Census Delays: Implications  

STORIES, ANALYSES, EXPERT VIEWS

Census Delays: Implications  

The decadal Census has been delayed by more than three years now despite several concerns having been raised about the consequences of not having a Census. In fact, there is an overwhelming misconception among officials on substituting the Census with alternative ways and means of counting the population.

The Census, write S. Irudaya Rajan (Chair, International Institute of Migration and Development (IIMAD), Thiruvananthapuram, Kerala)  and U.S. Mishra (Visiting Professor, International Institute of Migration and Development, Thiruvananthapuram, Kerala) “is not limited to offer a population count. It includes a wide range of locational, familial and individual information that serves to understand the changing population dynamic in its entirety. The first and foremost limitation of avoiding a Census lies in the reliability of all large-scale surveys such as National Family Health Survey and Periodic Labour Force Survey carried out on a Census frame that is one and a half decades old.

“Further, this decade-and-a-half has been a period of potential transformation not only in population count and its composition but also on many other features relating to education, occupation, employment, health (COVID-19) and livelihoods.”
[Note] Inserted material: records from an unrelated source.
-- ==== Sys2Proof/Machine/Dispatch.lean ====
section
/-! DEFINITION. One arm per operation (R3). -/

namespace Sys2Proof.Machine

def exec (i : Instr) (s : State) : Host.Outcome State Fault Refusal :=
  match i with
  | .nop => Sys2Proof.Machine.execNop s
  | .enc src dst len => Sys2Proof.Machine.execEnc src dst len s
  | .dec len => Sys2Proof.Machine.execDec len s
  | .read => Sys2Proof.Machine.execRead s
  | .close => Sys2Proof.Machine.execClose s
  | .rdcr n => Sys2Proof.Machine.execRdcr n s
  | .wrcr n v => Sys2Proof.Machine.execWrcr n v s
  | .reserved cmd => Sys2Proof.Machine.execReserved cmd s
  | .rdAhead => Sys2Proof.Machine.execRdAhead s
  | .rdPopshort => Sys2Proof.Machine.execRdPopshort s
  | .rdAccept => Sys2Proof.Machine.execRdAccept s
  | .rdPopbad => Sys2Proof.Machine.execRdPopbad s
  | .rdNeedmore => Sys2Proof.Machine.execRdNeedmore s
  | .rdFetch => Sys2Proof.Machine.execRdFetch s
  | .rdByte b => Sys2Proof.Machine.execRdByte b s
  | .rdNodata a => Sys2Proof.Machine.execRdNodata a s
  | .rdFlush => Sys2Proof.Machine.execRdFlush s
  | .rdNull => Sys2Proof.Machine.execRdNull s
  | .rdFail => Sys2Proof.Machine.execRdFail s
  | .rdOvf => Sys2Proof.Machine.execRdOvf s
  | .chkClr => Sys2Proof.Machine.execChkClr s
  | .chkAcc v => Sys2Proof.Machine.execChkAcc v s
  | .tmrTick => Sys2Proof.Machine.execTmrTick s
  | .rxDeposit kind data => Sys2Proof.Machine.execRxDeposit kind data s
  | .frame src dst payload => Sys2Proof.Machine.execFrame src dst payload s

end Sys2Proof.Machine
end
Considering the significance of examining these features, “delaying the Census sounds most irresponsible. To think of an alternative to the Census is naive. However, there is universal echo on conducting a caste Census to serve political ends more than development planning, which undoubtedly reveals the limited understanding on the utility of a Census and its relevance for course correction in many presumed strategies for human welfare.”

 

The urgency

The urgency, writes Rajan and Mishra  of having a population Census and not delaying it any more “has numerous grounds of reasoning, particularly a rapid demographic transition and the resultant demographic dividend. A population Census is more than necessary to reveal these changes along with familial structures, locational distribution and occupational composition. Further, in the absence of a Census frame, the surveys carried out will be less reliable and representative which has been the basis of generating a whole host of SDG indicators. And the measure of progress in the SDG claimed, based on these indicators, may well be under scrutiny given their statistical inadequacies.”